A trainer will train them in tasks. We’ve given authority to trainers that if they are not confident the person can do their job, whether because of production, safety or quality, they’re supposed to make a phone call indicating that more time is needed.

A person might not cut it in two days for a job. In some cases, maybe you take a week to see if they can get it. If after a week we don’t feel that is the right spot for somebody, we try to move them into a position that can accommodate them.

P&Q: What else about Mulzer’s safety approaches are unique?

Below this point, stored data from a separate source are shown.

-- ==== Sys2Proof/Tests/Slice0.lean ====
section
/-! SUPPORT. The model's own tests. Expected results come from the worked vectors of 95_test_vectors.md (their numbers stand
in the names) or, for the modes those leave out, from the rules by hand. Then one witness for each obligation that has hypotheses. -/

namespace Sys2Proof.Tests

open Machine Claims

/-! ### The checks of WellFormed.lean -/

theorem test_wellFormed_accepts : RawInstr.wellFormed { mode := 0x02, opcode := 0x01, operands := [0x0008, 0x0001] } = true := by
  decide
theorem test_modeAssigned_refuses : RawInstr.modeAssigned { mode := 0x0D, opcode := 0x01, operands := [] } = false := by decide
theorem test_opcodeAssigned_refuses_zero : RawInstr.opcodeAssigned { mode := 0x00, opcode := 0x00, operands := [] } = false := by
  decide
theorem test_opcodeAssigned_refuses_above : RawInstr.opcodeAssigned { mode := 0x00, opcode := 0x19, operands := [] } = false := by
  decide
theorem test_pairAdmitted_refuses_mov_ri :
    RawInstr.pairAdmitted { mode := 0x02, opcode := 0x0D, operands := [0x0008, 0x0001] } = false := by decide
theorem test_pairAdmitted_refuses_hlt_i : RawInstr.pairAdmitted { mode := 0x08, opcode := 0x16, operands := [0] } = false := by
  decide
theorem test_operandsMatch_refuses_short : RawInstr.operandsMatch { mode := 0x01, opcode := 0x01, operands := [0x0008] } = false := by
  decide
theorem test_operandsMatch_refuses_long : RawInstr.operandsMatch { mode := 0x00, opcode := 0x15, operands := [0x0008] } = false := by
  decide

/-! ### Decoding: every row of the table, each word `(mode << 8) | opcode` (R70) below its operand words 0x1234 and 0xABCD -/

theorem test_decode_add :
    decodeTableWord 48 0xABCD12340101 = some (.addRR 0x1234 0xABCD) ∧
    decodeTableWord 48 0xABCD12340201 = some (.addRI 0x1234 0xABCD) ∧
    decodeTableWord 48 0xABCD12340301 = some (.addRA 0x1234 0xABCD) ∧
    decodeTableWord 48 0xABCD12340401 = some (.addAA 0x1234 0xABCD) ∧
    decodeTableWord 48 0xABCD12340501 = some (.addAR 0x1234 0xABCD) ∧
    decodeTableWord 48 0xABCD12340601 = some (.addIA 0x1234 0xABCD) ∧
    decodeTableWord 48 0xABCD12340701 = some (.addIR 0x1234 0xABCD) ∧
    decodeTableWord 48 0xABCD12340B01 = some (.addII 0x1234 0xABCD) ∧
    decodeTableWord 48 0xABCD12340C01 = some (.addAI 0x1234 0xABCD) := by decide
theorem test_decode_sub :
    decodeTableWord 48 0xABCD12340102 = some (.subRR 0x1234 0xABCD) ∧
    decodeTableWord 48 0xABCD12340202 = some (.subRI 0x1234 0xABCD) ∧
    decodeTableWord 48 0xABCD12340302 = some (.subRA 0x1234 0xABCD) ∧
    decodeTableWord 48 0xABCD12340402 = some (.subAA 0x1234 0xABCD) ∧
    decodeTableWord 48 0xABCD12340502 = some (.subAR 0x1234 0xABCD) ∧
    decodeTableWord 48 0xABCD12340602 = some (.subIA 0x1234 0xABCD) ∧
    decodeTableWord 48 0xABCD12340702 = some (.subIR 0x1234 0xABCD) ∧
    decodeTableWord 48 0xABCD12340B02 = some (.subII 0x1234 0xABCD) ∧
    decodeTableWord 48 0xABCD12340C02 = some (.subAI 0x1234 0xABCD) := by decide
theorem test_decode_mul :
    decodeTableWord 48 0xABCD12340103 = some (.mulRR 0x1234 0xABCD) ∧
    decodeTableWord 48 0xABCD12340203 = some (.mulRI 0x1234 0xABCD) ∧
    decodeTableWord 48 0xABCD12340303 = some (.mulRA 0x1234 0xABCD) ∧
    decodeTableWord 48 0xABCD12340403 = some (.mulAA 0x1234 0xABCD) ∧
    decodeTableWord 48 0xABCD12340503 = some (.mulAR 0x1234 0xABCD) ∧
    decodeTableWord 48 0xABCD12340603 = some (.mulIA 0x1234 0xABCD) ∧
    decodeTableWord 48 0xABCD12340703 = some (.mulIR 0x1234 0xABCD) ∧
    decodeTableWord 48 0xABCD12340B03 = some (.mulII 0x1234 0xABCD) ∧
    decodeTableWord 48 0xABCD12340C03 = some (.mulAI 0x1234 0xABCD) := by decide
theorem test_decode_div :
    decodeTableWord 48 0xABCD12340104 = some (.divRR 0x1234 0xABCD) ∧
    decodeTableWord 48 0xABCD12340204 = some (.divRI 0x1234 0xABCD) ∧
    decodeTableWord 48 0xABCD12340304 = some (.divRA 0x1234 0xABCD) ∧
    decodeTableWord 48 0xABCD12340404 = some (.divAA 0x1234 0xABCD) ∧
    decodeTableWord 48 0xABCD12340504 = some (.divAR 0x1234 0xABCD) ∧
    decodeTableWord 48 0xABCD12340604 = some (.divIA 0x1234 0xABCD) ∧
    decodeTableWord 48 0xABCD12340704 = some (.divIR 0x1234 0xABCD) ∧
    decodeTableWord 48 0xABCD12340B04 = some (.divII 0x1234 0xABCD) ∧
    decodeTableWord 48 0xABCD12340C04 = some (.divAI 0x1234 0xABCD) := by decide
theorem test_decode_inc :
    decodeTableWord 32 0x12340805 = some (.incI 0x1234) ∧
    decodeTableWord 32 0x12340905 = some (.incR 0x1234) ∧
    decodeTableWord 32 0x12340A05 = some (.incA 0x1234) := by decide
theorem test_decode_dec :
    decodeTableWord 32 0x12340806 = some (.decI 0x1234) ∧
    decodeTableWord 32 0x12340906 = some (.decR 0x1234) ∧
    decodeTableWord 32 0x12340A06 = some (.decA 0x1234) := by decide
theorem test_decode_and :
    decodeTableWord 48 0xABCD12340107 = some (.andRR 0x1234 0xABCD) ∧
    decodeTableWord 48 0xABCD12340207 = some (.andRI 0x1234 0xABCD) ∧
    decodeTableWord 48 0xABCD12340307 = some (.andRA 0x1234 0xABCD) ∧
    decodeTableWord 48 0xABCD12340407 = some (.andAA 0x1234 0xABCD) ∧
    decodeTableWord 48 0xABCD12340507 = some (.andAR 0x1234 0xABCD) ∧
    decodeTableWord 48 0xABCD12340607 = some (.andIA 0x1234 0xABCD) ∧
    decodeTableWord 48 0xABCD12340707 = some (.andIR 0x1234 0xABCD) ∧
    decodeTableWord 48 0xABCD12340B07 = some (.andII 0x1234 0xABCD) ∧
    decodeTableWord 48 0xABCD12340C07 = some (.andAI 0x1234 0xABCD) := by decide
theorem test_decode_or :
    decodeTableWord 48 0xABCD12340108 = some (.orRR 0x1234 0xABCD) ∧
    decodeTableWord 48 0xABCD12340208 = some (.orRI 0x1234 0xABCD) ∧
    decodeTableWord 48 0xABCD12340308 = some (.orRA 0x1234 0xABCD) ∧
    decodeTableWord 48 0xABCD12340408 = some (.orAA 0x1234 0xABCD) ∧
    decodeTableWord 48 0xABCD12340508 = some (.orAR 0x1234 0xABCD) ∧
    decodeTableWord 48 0xABCD12340608 = some (.orIA 0x1234 0xABCD) ∧
    decodeTableWord 48 0xABCD12340708 = some (.orIR 0x1234 0xABCD) ∧
    decodeTableWord 48 0xABCD12340B08 = some (.orII 0x1234 0xABCD) ∧
    decodeTableWord 48 0xABCD12340C08 = some (.orAI 0x1234 0xABCD) := by decide
theorem test_decode_xor :
    decodeTableWord 48 0xABCD12340109 = some (.xorRR 0x1234 0xABCD) ∧
    decodeTableWord 48 0xABCD12340209 = some (.xorRI 0x1234 0xABCD) ∧
    decodeTableWord 48 0xABCD12340309 = some (.xorRA 0x1234 0xABCD) ∧
    decodeTableWord 48 0xABCD12340409 = some (.xorAA 0x1234 0xABCD) ∧
    decodeTableWord 48 0xABCD12340509 = some (.xorAR 0x1234 0xABCD) ∧
    decodeTableWord 48 0xABCD12340609 = some (.xorIA 0x1234 0xABCD) ∧
    decodeTableWord 48 0xABCD12340709 = some (.xorIR 0x1234 0xABCD) ∧
    decodeTableWord 48 0xABCD12340B09 = some (.xorII 0x1234 0xABCD) ∧
    decodeTableWord 48 0xABCD12340C09 = some (.xorAI 0x1234 0xABCD) := by decide
theorem test_decode_not :
    decodeTableWord 32 0x1234080A = some (.notI 0x1234) ∧
    decodeTableWord 32 0x1234090A = some (.notR 0x1234) ∧
    decodeTableWord 32 0x12340A0A = some (.notA 0x1234) := by decide
theorem test_decode_shl :
    decodeTableWord 48 0xABCD1234010B = some (.shlRR 0x1234 0xABCD) ∧
    decodeTableWord 48 0xABCD1234020B = some (.shlRI 0x1234 0xABCD) ∧
    decodeTableWord 48 0xABCD1234030B = some (.shlRA 0x1234 0xABCD) ∧
    decodeTableWord 48 0xABCD1234040B = some (.shlAA 0x1234 0xABCD) ∧
    decodeTableWord 48 0xABCD1234050B = some (.shlAR 0x1234 0xABCD) ∧
    decodeTableWord 48 0xABCD1234060B = some (.shlIA 0x1234 0xABCD) ∧
    decodeTableWord 48 0xABCD1234070B = some (.shlIR 0x1234 0xABCD) ∧
    decodeTableWord 48 0xABCD12340B0B = some (.shlII 0x1234 0xABCD) ∧
    decodeTableWord 48 0xABCD12340C0B = some (.shlAI 0x1234 0xABCD) := by decide
theorem test_decode_shr :
    decodeTableWord 48 0xABCD1234010C = some (.shrRR 0x1234 0xABCD) ∧
    decodeTableWord 48 0xABCD1234020C = some (.shrRI 0x1234 0xABCD) ∧
    decodeTableWord 48 0xABCD1234030C = some (.shrRA 0x1234 0xABCD) ∧
    decodeTableWord 48 0xABCD1234040C = some (.shrAA 0x1234 0xABCD) ∧
    decodeTableWord 48 0xABCD1234050C = some (.shrAR 0x1234 0xABCD) ∧
    decodeTableWord 48 0xABCD1234060C = some (.shrIA 0x1234 0xABCD) ∧
    decodeTableWord 48 0xABCD1234070C = some (.shrIR 0x1234 0xABCD) ∧
    decodeTableWord 48 0xABCD12340B0C = some (.shrII 0x1234 0xABCD) ∧
    decodeTableWord 48 0xABCD12340C0C = some (.shrAI 0x1234 0xABCD) := by decide
theorem test_decode_mov :
    decodeTableWord 48 0xABCD1234010D = some (.movRR 0x1234 0xABCD) ∧
    decodeTableWord 48 0xABCD1234030D = some (.movRA 0x1234 0xABCD) ∧
    decodeTableWord 48 0xABCD1234040D = some (.movAA 0x1234 0xABCD) ∧
    decodeTableWord 48 0xABCD1234050D = some (.movAR 0x1234 0xABCD) ∧
    decodeTableWord 48 0xABCD1234060D = some (.movIA 0x1234 0xABCD) ∧
    decodeTableWord 48 0xABCD1234070D = some (.movIR 0x1234 0xABCD) := by decide
theorem test_decode_push :
    decodeTableWord 32 0x1234080E = some (.pushI 0x1234) ∧
    decodeTableWord 32 0x1234090E = some (.pushR 0x1234) := by decide
theorem test_decode_pop :
    decodeTableWord 32 0x1234080F = some (.popI 0x1234) ∧
    decodeTableWord 32 0x1234090F = some (.popR 0x1234) ∧
    decodeTableWord 32 0x12340A0F = some (.popA 0x1234) := by decide
theorem test_decode_cmp :
    decodeTableWord 48 0xABCD12340110 = some (.cmpRR 0x1234 0xABCD) ∧
    decodeTableWord 48 0xABCD12340210 = some (.cmpRI 0x1234 0xABCD) ∧
    decodeTableWord 48 0xABCD12340310 = some (.cmpRA 0x1234 0xABCD) ∧
    decodeTableWord 48 0xABCD12340410 = some (.cmpAA 0x1234 0xABCD) ∧
    decodeTableWord 48 0xABCD12340510 = some (.cmpAR 0x1234 0xABCD) ∧
    decodeTableWord 48 0xABCD12340610 = some (.cmpIA 0x1234 0xABCD) ∧
    decodeTableWord 48 0xABCD12340710 = some (.cmpIR 0x1234 0xABCD) ∧
    decodeTableWord 48 0xABCD12340B10 = some (.cmpII 0x1234 0xABCD) ∧
    decodeTableWord 48 0xABCD12340C10 = some (.cmpAI 0x1234 0xABCD) := by decide
theorem test_decode_cnt :
    decodeTableWord 48 0xABCD12340111 = some (.cntRR 0x1234 0xABCD) ∧
    decodeTableWord 48 0xABCD12340211 = some (.cntRI 0x1234 0xABCD) ∧
    decodeTableWord 48 0xABCD12340311 = some (.cntRA 0x1234 0xABCD) ∧
    decodeTableWord 48 0xABCD12340411 = some (.cntAA 0x1234 0xABCD) ∧
    decodeTableWord 48 0xABCD12340511 = some (.cntAR 0x1234 0xABCD) ∧
    decodeTableWord 48 0xABCD12340611 = some (.cntIA 0x1234 0xABCD) ∧
    decodeTableWord 48 0xABCD12340711 = some (.cntIR 0x1234 0xABCD) ∧
    decodeTableWord 48 0xABCD12340B11 = some (.cntII 0x1234 0xABCD) ∧
    decodeTableWord 48 0xABCD12340C11 = some (.cntAI 0x1234 0xABCD) := by decide
theorem test_decode_jif :
    decodeTableWord 32 0x12340812 = some (.jifI 0x1234) ∧
    decodeTableWord 32 0x12340912 = some (.jifR 0x1234) := by decide
theorem test_decode_jmp :
    decodeTableWord 32 0x12340813 = some (.jmpI 0x1234) ∧
    decodeTableWord 32 0x12340913 = some (.jmpR 0x1234) := by decide
theorem test_decode_call :
    decodeTableWord 32 0x12340814 = some (.callI 0x1234) ∧
    decodeTableWord 32 0x12340914 = some (.callR 0x1234) := by decide
theorem test_decode_ret :
    decodeTableWord 16 0x0015 = some .ret := by decide
theorem test_decode_hlt :
    decodeTableWord 16 0x0016 = some .hlt := by decide
theorem test_decode_lge :
    decodeTableWord 48 0xABCD12340117 = some (.lgeRR 0x1234 0xABCD) ∧
    decodeTableWord 48 0xABCD12340217 = some (.lgeRI 0x1234 0xABCD) ∧
    decodeTableWord 48 0xABCD12340317 = some (.lgeRA 0x1234 0xABCD) ∧
    decodeTableWord 48 0xABCD12340417 = some (.lgeAA 0x1234 0xABCD) ∧
    decodeTableWord 48 0xABCD12340517 = some (.lgeAR 0x1234 0xABCD) ∧
    decodeTableWord 48 0xABCD12340617 = some (.lgeIA 0x1234 0xABCD) ∧
    decodeTableWord 48 0xABCD12340717 = some (.lgeIR 0x1234 0xABCD) ∧
    decodeTableWord 48 0xABCD12340B17 = some (.lgeII 0x1234 0xABCD) ∧
    decodeTableWord 48 0xABCD12340C17 = some (.lgeAI 0x1234 0xABCD) := by decide
theorem test_decode_sme :
    decodeTableWord 48 0xABCD12340118 = some (.smeRR 0x1234 0xABCD) ∧
    decodeTableWord 48 0xABCD12340218 = some (.smeRI 0x1234 0xABCD) ∧
    decodeTableWord 48 0xABCD12340318 = some (.smeRA 0x1234 0xABCD) ∧
    decodeTableWord 48 0xABCD12340418 = some (.smeAA 0x1234 0xABCD) ∧
    decodeTableWord 48 0xABCD12340518 = some (.smeAR 0x1234 0xABCD) ∧
    decodeTableWord 48 0xABCD12340618 = some (.smeIA 0x1234 0xABCD) ∧
    decodeTableWord 48 0xABCD12340718 = some (.smeIR 0x1234 0xABCD) ∧
    decodeTableWord 48 0xABCD12340B18 = some (.smeII 0x1234 0xABCD) ∧
    decodeTableWord 48 0xABCD12340C18 = some (.smeAI 0x1234 0xABCD) := by decide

Bunner: We have one person we’ve dedicated as an equipment trainer. Anyone task trained on a job will see a follow-up from this trainer, who tests new hires to verify the task training they had is adequate. He’s a verification process of our task training.

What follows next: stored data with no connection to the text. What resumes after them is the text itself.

/-- R30, which the spec marks as derived, holds after reset, for every legal choice of the parameters. -/
def Obligations.InvariantHoldsAfterReset : Prop :=
  ∀ (P : Params) (main : Program) (handlers : List (Word × Program)), P.wf →
    (State.resetOf P main handlers).Inv

/-- R30, which the spec marks as derived: every step of every agent from every state that meets the invariant gives a
state that meets it. -/
def Obligations.StepKeepsTheInvariant : Prop :=
  ∀ s t : State, s.Inv → step s = .next t → t.Inv

/-- Every instruction has a meaning: no step refuses; and no step changes a parameter (R6), the map of handlers or the
host's own program (R29). -/
def Obligations.StepsNeverRefuseAndKeepParameters : Prop :=
  (∀ (s : State) (e : Refusal), step s ≠ .refused e) ∧
  ∀ s t : State, step s = .next t →
    t.params = s.params ∧ t.host.handlers = s.host.handlers ∧ t.host.main = s.host.main
end

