/-! ### Decoding: one written-out word for every constructor -/

theorem test_decode_itcCntlW : decodeTableWord 48 0x800000000003 = some (.itcCntlW 3) := by decide
theorem test_decode_itcCntlR : decodeTableWord 48 0x000000000000 = some (.itcCntlR) := by decide
theorem test_decode_itcNimaskW : decodeTableWord 48 0x8004000000C6 = some (.itcNimaskW 6) := by decide
theorem test_decode_itcNimaskR : decodeTableWord 48 0x000400000000 = some (.itcNimaskR) := by decide
theorem test_decode_itcEnableInt : decodeTableWord 48 0x800800000005 = some (.itcEnableInt 5) := by decide
theorem test_decode_itcDisableInt : decodeTableWord 48 0x800C00000001 = some (.itcDisableInt 1) := by decide
theorem test_decode_itcIntenableW : decodeTableWord 48 0x801000000028 = some (.itcIntenableW 0x28) := by decide
theorem test_decode_itcIntenableR : decodeTableWord 48 0x001000000000 = some (.itcIntenableR) := by decide
theorem test_decode_itcInttypeR : decodeTableWord 48 0x001400000000 = some (.itcInttypeR) := by decide
theorem test_decode_itcSetFast : decodeTableWord 48 0x801800000003 = some (.itcSetFast 3) := by decide
theorem test_decode_itcSetNormal : decodeTableWord 48 0x801C00000003 = some (.itcSetNormal 3) := by decide
theorem test_decode_itcNivectorR : decodeTableWord 48 0x002000000000 = some (.itcNivectorR) := by decide
theorem test_decode_itcFivectorR : decodeTableWord 48 0x002400000000 = some (.itcFivectorR) := by decide
theorem test_decode_itcIntsrcR : decodeTableWord 48 0x002800000000 = some (.itcIntsrcR) := by decide
theorem test_decode_itcIntfrcW : decodeTableWord 48 0x802C00000000 = some (.itcIntfrcW 0) := by decide
theorem test_decode_itcIntfrcR : decodeTableWord 48 0x002C00000000 = some (.itcIntfrcR) := by decide
theorem test_decode_itcForceInt : decodeTableWord 48 0x803000000005 = some (.itcForceInt 5) := by decide
theorem test_decode_itcUnforceInt : decodeTableWord 48 0x803400000005 = some (.itcUnforceInt 5) := by decide
theorem test_decode_itcNipendR : decodeTableWord 48 0x003800000000 = some (.itcNipendR) := by decide
theorem test_decode_itcFipendR : decodeTableWord 48 0x003C00000000 = some (.itcFipendR) := by decide
theorem test_decode_itcIntsaveR : decodeTableWord 48 0x004000000000 = some (.itcIntsaveR) := by decide
theorem test_decode_itcDisableInts : decodeTableWord 48 0x804400000007 = some (.itcDisableInts) := by decide
theorem test_decode_itcRestoreInts : decodeTableWord 48 0x804800000000 = some (.itcRestoreInts) := by decide
theorem test_decode_itcVecvalidR : decodeTableWord 48 0x004C00000000 = some (.itcVecvalidR) := by decide
theorem test_decode_itcClearHandler : decodeTableWord 48 0x805000000004 = some (.itcClearHandler 4) := by decide
theorem test_decode_itcSetHandler : decodeTableWord 48 0x810C00003000 = some (.itcSetHandler 3 0x3000) := by decide
theorem test_decode_itcVectR : decodeTableWord 48 0x011400000000 = some (.itcVectR 5) := by decide
theorem test_decode_rbInit : decodeTableWord 48 0x902000000008 = some (.rbInit 1 8) := by decide
theorem test_decode_rbWrite : decodeTableWord 48 0x90240000FF41 = some (.rbWrite 1 0x41) := by decide
theorem test_decode_rbRead : decodeTableWord 48 0x102800000000 = some (.rbRead 1) := by decide
theorem test_decode_rbWstat : decodeTableWord 48 0x106C00000000 = some (.rbWstat 3) := by decide
theorem test_decode_rbRstat : decodeTableWord 48 0x105000000000 = some (.rbRstat 2) := by decide
theorem test_decode_rbCap : decodeTableWord 48 0x103400000000 = some (.rbCap 1) := by decide
theorem test_decode_rbWptr : decodeTableWord 48 0x101800000000 = some (.rbWptr 0) := by decide
theorem test_decode_rbRptr : decodeTableWord 48 0x103C00000000 = some (.rbRptr 1) := by decide
theorem test_decode_uartConW : decodeTableWord 48 0xC00000000303 = some (.uartConW 0 0x303) := by decide
theorem test_decode_uartConR : decodeTableWord 48 0x500000000000 = some (.uartConR 1) := by decide
theorem test_decode_uartStatR : decodeTableWord 48 0x400400000000 = some (.uartStatR 0) := by decide
theorem test_decode_uartDataW : decodeTableWord 48 0xD00800000055 = some (.uartDataW 1 0x55) := by decide
theorem test_decode_uartDataR : decodeTableWord 48 0x400800000000 = some (.uartDataR 0) := by decide
theorem test_decode_uartRxconW : decodeTableWord 48 0xC00C00000100 = some (.uartRxconW 0 0x100) := by decide
theorem test_decode_uartRxconR : decodeTableWord 48 0x500C00000000 = some (.uartRxconR 1) := by decide
theorem test_decode_uartTxconW : decodeTableWord 48 0xC01000001F00 = some (.uartTxconW 0 0x1F00) := by decide
theorem test_decode_uartTxconR : decodeTableWord 48 0x401000000000 = some (.uartTxconR 0) := by decide
theorem test_decode_uartBrW : decodeTableWord 48 0xC01403002710 = some (.uartBrW 0 0x03002710) := by decide
theorem test_decode_uartBrR : decodeTableWord 48 0x501400000000 = some (.uartBrR 1) := by decide
theorem test_decode_uartCbrxW : decodeTableWord 48 0xC01800002000 = some (.uartCbrxW 0 0x2000) := by decide
theorem test_decode_uartCbrxR : decodeTableWord 48 0x401800000000 = some (.uartCbrxR 0) := by decide
theorem test_decode_uartCbtxW : decodeTableWord 48 0xD01C00002000 = some (.uartCbtxW 1 0x2000) := by decide
theorem test_decode_uartCbtxR : decodeTableWord 48 0x401C00000000 = some (.uartCbtxR 0) := by decide
theorem test_decode_uartCbvalidR : decodeTableWord 48 0x402000000000 = some (.uartCbvalidR 0) := by decide
theorem test_decode_uartCbclr : decodeTableWord 48 0xC02400000003 = some (.uartCbclr 0 3) := by decide
theorem test_decode_uartMaskset : decodeTableWord 48 0xC02800000001 = some (.uartMaskset 0 1) := by decide
theorem test_decode_uartMaskclr : decodeTableWord 48 0xC02C00000002 = some (.uartMaskclr 0 2) := by decide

Also, we incorporate games and challenges into classroom training. Competition seems to work really well with the younger generation. We’ve developed all types of games over the years.

A good example of one: You’re teaching a class on a topic that hasn’t been changed since the 1970s, like miners’ rights. We incorporate questions into that class, and if they answer questions correctly we have a video game system where they can fish on breaks. Whoever catches the biggest fish at the end of the new training class wins a prize. This creates a competition between employees, whether it’s a new miner class or an annual refresher. It becomes something they want to focus on so they can participate in games or activities.

Most people do hazard safety jeopardy. We’ve kicked that up a notch with a PowerPoint. We also have games involving NASCAR, basketball and other sports.

P&Q: CRH, the parent company of Oldcastle Materials, recently acquired Mulzer. Does that synergy create opportunities to enhance safety further?

Bunner: They’ve worked well with us on safety. There are some things they do differently from us. We’ve taken it one piece at a time. We’ve done cross auditing between facilities. Some of the other Oldcastle properties in our region have come to see our processes, and we’ve gone out to learn some things about their practices. It’s been a good challenge. I see it as an opportunity to share resources and raise the “safety bar.”


Five things

First job – I was hired right out of college as safety assistant manager for a large food manufacturing company, from groundbreaking, through construction and into the startup. The large global corn flour company used ball and hammer mills, and crushing processes similar to mining.
Hobbies – I spend my free time barbequing and smoking meats. It is my second passion behind safety. I consider myself a pit master, but like safety there are a lot of things to learn. Never quit learning. I also serve on my local school board and several civic boards. Also, gardening and homesteading.
Books – My top five books: the Bible; “Good to Great” by Jim Collins; “Like a Rock” by Andy Stanley; “Start” by Dave Ramsey; and “The Goal” by Eliyahu Goldratt.
Social media – I use them all for work, home, and play: Facebook, Twitter, Pinterest, Snapchat, LinkedIn, YouTube and Instagram. All are great tools for safety and my other hobbies.
Sports –I was born a Dodgers fan in three generations of Dodgers fans.